*REQUIRED WORK*. Lines before the one containing "portsLawful (beginClose n minute s) := by" are left out. Retype that line and the rest through the end of the material exactly.

>>>

theorem finishClose_ports (r : Raise) (number : BitVec 32) {s : State} (good : portsLawful s) :
    portsLawful (finishClose r number s) := by
  simp only [finishClose]
  (repeat' split) <;>
    (repeat (with_reducible first | apply finishOrder_ports | apply endClose_ports)) <;> exact good

theorem lostClose_ports (r : Raise) {s : State} (good : portsLawful s) : portsLawful (lostClose r s) := by
  simp only [lostClose]
  (repeat (with_reducible first | apply finishClose_ports | apply recordClose_ports))
  exact good

theorem beginAccess_ports (a : Access) {s : State} (good : portsLawful s) : portsLawful (beginAccess a s) := by
  simp only [beginAccess]
  (repeat' split) <;>
    (repeat (with_reducible first
          | apply issue_ports | apply finishOrder_ports | apply setInFlight_ports | apply issueRead_ports
          | apply lostClose_ports | apply loseRaise_ports | apply raiseNumber_ports
          | apply setStage_ports)) <;> exact good

theorem pump_ports (accesses : List Access) {s : State} (good : portsLawful s) : portsLawful (pump accesses s) := by
  induction accesses generalizing s with
  | nil => exact good
  | cons a rest ih =>
    simp only [pump]
    split
    · exact good
    · exact ih (beginAccess_ports a good)

theorem pumpWaiting_ports {s : State} (good : portsLawful s) : portsLawful (pumpWaiting s) := by
  simp only [pumpWaiting]
  (repeat (with_reducible first | apply pump_ports))
  exact good

theorem submit_ports (accesses : List Access) {s : State} (good : portsLawful s) :
    portsLawful (submit accesses s) := by
  simp only [submit]
  (repeat (with_reducible first | apply pumpWaiting_ports))
  exact good

theorem writeClose_ports (r : Raise) {s : State} (good : portsLawful s) : portsLawful (writeClose r s) := by
  simp only [writeClose]
  (repeat' split) <;>
    (repeat (with_reducible first
          | apply issueAll_ports | apply setInFlight_ports | apply recordClose_ports | apply ticketWritten_ports
          | apply finishClose_ports)) <;> exact good

theorem raiseRead_ports (r : Raise) (empty : Bool) {s : State} (good : portsLawful s) :
    portsLawful (raiseRead r empty s) := by
  simp only [raiseRead]
  (repeat' split) <;>
    (repeat (with_reducible first
          | apply setInFlight_ports | apply writeClose_ports | apply lostClose_ports
          | apply blockRing_ports | apply loseRaise_ports)) <;> exact good

theorem totalRead_ports (k : Fin 128) (minute : Nat) (empty : Bool) {s : State} (good : portsLawful s) :
    portsLawful (totalRead k minute empty s) := by
  simp only [totalRead]
  (repeat' split) <;>
    (repeat (with_reducible first
          | apply setInFlight_ports | apply raiseNumber_ports | apply issueAll_ports | apply finishOrder_ports
          | apply freeAccountSlot_ports | apply ticketWritten_ports)) <;> exact good

theorem ticketSlotRead_ports (state : Byte) {s : State} (good : portsLawful s) :
    portsLawful (ticketSlotRead state s) := by
  simp only [ticketSlotRead]
  (repeat' split) <;>
    (repeat (with_reducible first
          | apply pumpWaiting_ports | apply raiseRead_ports | apply totalRead_ports | apply unblockRing_ports
          | apply setInFlight_ports)) <;> exact good

theorem request_ports (d : Fin 64) (target : Source) (cause : Cause) {s : State} (good : portsLawful s) :
    portsLawful (request d target cause s) := by
  exact ports_congr good (by simp)

theorem applyProtection_ports (n : Fin 1024) {s : State} (good : portsLawful s) :
    portsLawful (applyProtection n s) := by
  exact ports_congr good (by simp)

theorem applyActivation_ports (n : Fin 1024) {s : State} (good : portsLawful s) :
    portsLawful (applyActivation n s) := by
  exact ports_congr good (by simp)

theorem crosspointTick_ports {s : State} (good : portsLawful s) : portsLawful (crosspointTick s) := by
  exact ports_congr good (by simp)

/-- A lawful monitor may be stored when its port stays in service, or no slot not FREE has it as a leg. -/
theorem setMonitor_ports (p : Fin 48) {m : Monitor} (hm : monitorLawful m) {s : State} (good : portsLawful s)
    (hi : m.inService = false → ∀ n : Fin 1024, s.store.slots[n].state ≠ .free → isLeg s.store.slots[n] p = false) :
    portsLawful (setMonitor p m s) := by
  refine ⟨fun n q hn hq => ?_, setMonitor_monitors p hm good.2.1, good.2.2⟩
  by_cases h : p = q
  · subst h
    cases hv : m.inService
    · have := hi hv n hn; simp_all [setMonitor]
    · simpa [setMonitor] using hv
  · have := good.1 n q hn hq
    simpa [setMonitor, Vector.getElem_set, Fin.val_inj, h] using this

/-- A monitor may be stored that leaves the service state as it is. -/
theorem same_service {p : Fin 48} {m : Monitor} {s : State} (good : portsLawful s)
    (he : m.inService = s.monitors[p].inService) (hv : m.inService = false) (n : Fin 1024)
    (hn : s.store.slots[n].state ≠ .free) : isLeg s.store.slots[n] p = false := by
  cases hl : isLeg s.store.slots[n] p
  · rfl
  · have := good.1 n p hn hl; simp_all

theorem healthChanged_ports (p : Fin 48) {s : State} (good : portsLawful s) : portsLawful (healthChanged p s) := by
  exact ports_congr good (by simp)

theorem updateMonitor_ports (p : Fin 48) {m : Monitor} (hm : monitorLawful m) {s : State} (good : portsLawful s)
    (hi : m.inService = false → ∀ n : Fin 1024, s.store.slots[n].state ≠ .free → isLeg s.store.slots[n] p = false) :
    portsLawful (updateMonitor p m s) := by
  simp only [updateMonitor]
  split
  · exact setMonitor_ports p hm good hi
  · exact ports_congr (setMonitor_ports p hm good hi) (by simp)

theorem badGood_service (m : Monitor) :
    (badSecond m).inService = m.inService ∧ (goodSecond m).inService = m.inService := by
  constructor
  · simp only [badSecond, countBad, enterFailed]; (repeat' split) <;> rfl
  · simp only [goodSecond]; (repeat' split) <;> rfl

theorem monitorAtTick_service (m : Monitor) : (monitorAtTick m).inService = m.inService := by
  simp only [monitorAtTick, classSecond]
  (repeat' split) <;> simp [badGood_service, countClass_fields]

theorem monitorTick_ports (p : Fin 48) {s : State} (good : portsLawful s) : portsLawful (monitorTick p s) := by
  simp only [monitorTick]
  split
  · exact setMonitor_ports p (show monitorLawful { s.monitors[p] with tookTick := false } from good.2.1 p) good
      (same_service good rfl)
  · exact updateMonitor_ports p (monitorAtTick_lawful (good.2.1 p)) good (same_service good (monitorAtTick_service _))

theorem takeTickEarly_ports (p : Fin 48) {s : State} (good : portsLawful s) : portsLawful (takeTickEarly p s) :=
  updateMonitor_ports p
    (show monitorLawful { monitorAtTick s.monitors[p] with tookTick := true } from monitorAtTick_lawful (good.2.1 p)) good
    (same_service good (monitorAtTick_service _))

theorem holdOffReached_ports (p : Fin 48) {s : State} (good : portsLawful s) : portsLawful (holdOffReached p s) := by
  simp only [holdOffReached]
  (repeat' split) <;>
    (repeat (with_reducible first | apply takeTickEarly_ports)) <;> exact good

theorem restoreExpired_ports (p : Fin 48) {s : State} (good : portsLawful s) : portsLawful (restoreExpired p s) := by
  simp only [restoreExpired]
  (repeat' split) <;>
    (repeat (with_reducible first | apply takeTickEarly_ports)) <;> exact good

theorem lightLostAt_service (m : Monitor) : (lightLostAt m).inService = m.inService := by
  simp only [lightLostAt, enterFailed]
  split <;> rfl

theorem observe_service (seen : Observation) (m : Monitor) : (observe seen m).inService = m.inService := by
  rcases seen with _ | held | present
  · simp only [observe]; split <;> rfl
  · cases held <;> rfl
  · cases present
    · simp only [observe]; split
      · exact lightLostAt_service m
      · rfl
    · rfl

theorem receiverObservation_ports (p : Fin 48) (seen : Observation) {s : State} (good : portsLawful s) :
    portsLawful (receiverObservation p seen s) :=
  updateMonitor_ports p (observe_lawful seen (good.2.1 p)) good (same_service good (observe_service _ _))

theorem lossOfLight_ports (p : Fin 48) {s : State} (good : portsLawful s) : portsLawful (lossOfLight p s) :=
  updateMonitor_ports p (lightLostAt_lawful (good.2.1 p)) good (same_service good (lightLostAt_service _))

theorem countMeters_ports (e : EndedSecond) {s : State} (good : portsLawful s) : portsLawful (countMeters e s) :=
  ports_congr good (by simp [countMeters])

theorem setMeter_ports (n : Fin 1024) (m : Meter) {s : State} (good : portsLawful s) : portsLawful (setMeter n m s) := good

theorem swapTariff_ports {s : State} (good : portsLawful s) : portsLawful (swapTariff s) := by
  simp only [swapTariff]
  split
  · exact ⟨good.1, good.2.1, fun _ _ => rfl⟩
  · exact good

theorem setStartBands_ports {s : State} (good : portsLawful s) : portsLawful (setStartBands s) :=
  ports_congr good (by simp [setStartBands])

theorem takeTariffBoundary_ports {s : State} (good : portsLawful s) : portsLawful (takeTariffBoundary s) := by
  simp only [takeTariffBoundary]
  (repeat (with_reducible first | apply setStartBands_ports | apply swapTariff_ports))
  exact good

theorem setTimeline_ports (d : Fin 64) (l : List (Fin 1024)) {s : State} (good : portsLawful s) :
    portsLawful (setTimeline d l s) := good

theorem leaveTimeline_ports (n : Fin 1024) {s : State} (good : portsLawful s) : portsLawful (leaveTimeline n s) := by
  simp only [leaveTimeline]
  (repeat (with_reducible first | apply setTimeline_ports))
  exact good

theorem makeRecheck_ports {s : State} (good : portsLawful s) : portsLawful (makeRecheck s) := by
  simp only [makeRecheck]
  (repeat (with_reducible first | apply submit_ports))
  exact good

theorem countRecheck_ports {s : State} (good : portsLawful s) : portsLawful (countRecheck s) := by
  simp only [countRecheck]
  (repeat' split) <;>
    (repeat (with_reducible first | apply makeRecheck_ports)) <;> exact good

theorem lastRecheck_ports {s : State} (good : portsLawful s) : portsLawful (lastRecheck s) := by
  simp only [lastRecheck]
  (repeat' split) <;>
    (repeat (with_reducible first | apply makeRecheck_ports)) <;> exact good

theorem settleClose_ports (kind : TicketKind) (n : Fin 1024) (closeMinute : Nat) (forOrder : Bool) {s : State}
    (good : portsLawful s) : portsLawful (settleClose kind n closeMinute forOrder s) := by
  simp only [settleClose]
  (repeat (with_reducible first | apply submit_ports | apply takeClose_ports))
  exact good

theorem handToAlarms_ports {s : State} (good : portsLawful s) : portsLawful (handToAlarms s) := by
  exact ports_congr good (by simp)

theorem beginClose_ports (n : Fin 1024) (minute : Nat) {s : State} (good : portsLawful s) :
    portsLawful (beginClose n minute s) := by
  simp only [beginClose]
  (repeat' split) <;>
    (repeat (with_reducible first
          | apply leaveTimeline_ports | apply handToAlarms_ports | apply request_ports)) <;> exact good

theorem holdClose_ports (n : Fin 1024) (minute : Nat) {s : State} (good : portsLawful s) :
    portsLawful (holdClose n minute s) := good

theorem closeOnAir_ports (n : Fin 1024) (minute : Nat) (counted forOrder : Bool) {s : State} (good : portsLawful s) :
    portsLawful (closeOnAir n minute counted forOrder s) := by
  simp only [closeOnAir]
  (repeat' split) <;>
    (repeat (with_reducible first
          | apply beginClose_ports | apply settleClose_ports | apply holdClose_ports)) <;> exact good

theorem closeMissed_ports (n : Fin 1024) (minute : Nat) {s : State} (good : portsLawful s) :
    portsLawful (closeMissed n minute s) := by
  simp only [closeMissed]
  (repeat (with_reducible first | apply settleClose_ports | apply leaveTimeline_ports))
  exact good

<<<

*YOUR SOLUTION*.
    portsLawful (beginClose n minute s) := by
  simp only [beginClose]
  (repeat' split) <;>
    (repeat (with_reducible first
          | apply leaveTimeline_ports | apply handToAlarms_ports | apply request_ports)) <;> exact good

theorem holdClose_ports (n : Fin 1024) (minute : Nat) {s : State} (good : portsLawful s) :
    portsLawful (holdClose n minute s) := good

theorem closeOnAir_ports (n : Fin 1024) (minute : Nat) (counted forOrder : Bool) {s : State} (good : portsLawful s) :
    portsLawful (closeOnAir n minute counted forOrder s) := by
  simp only [closeOnAir]
  (repeat' split) <;>
    (repeat (with_reducible first
          | apply beginClose_ports | apply settleClose_ports | apply holdClose_ports)) <;> exact good

theorem closeMissed_ports (n : Fin 1024) (minute : Nat) {s : State} (good : portsLawful s) :
    portsLawful (closeMissed n minute s) := by
  simp only [closeMissed]
  (repeat (with_reducible first | apply settleClose_ports | apply leaveTimeline_ports))
  exact good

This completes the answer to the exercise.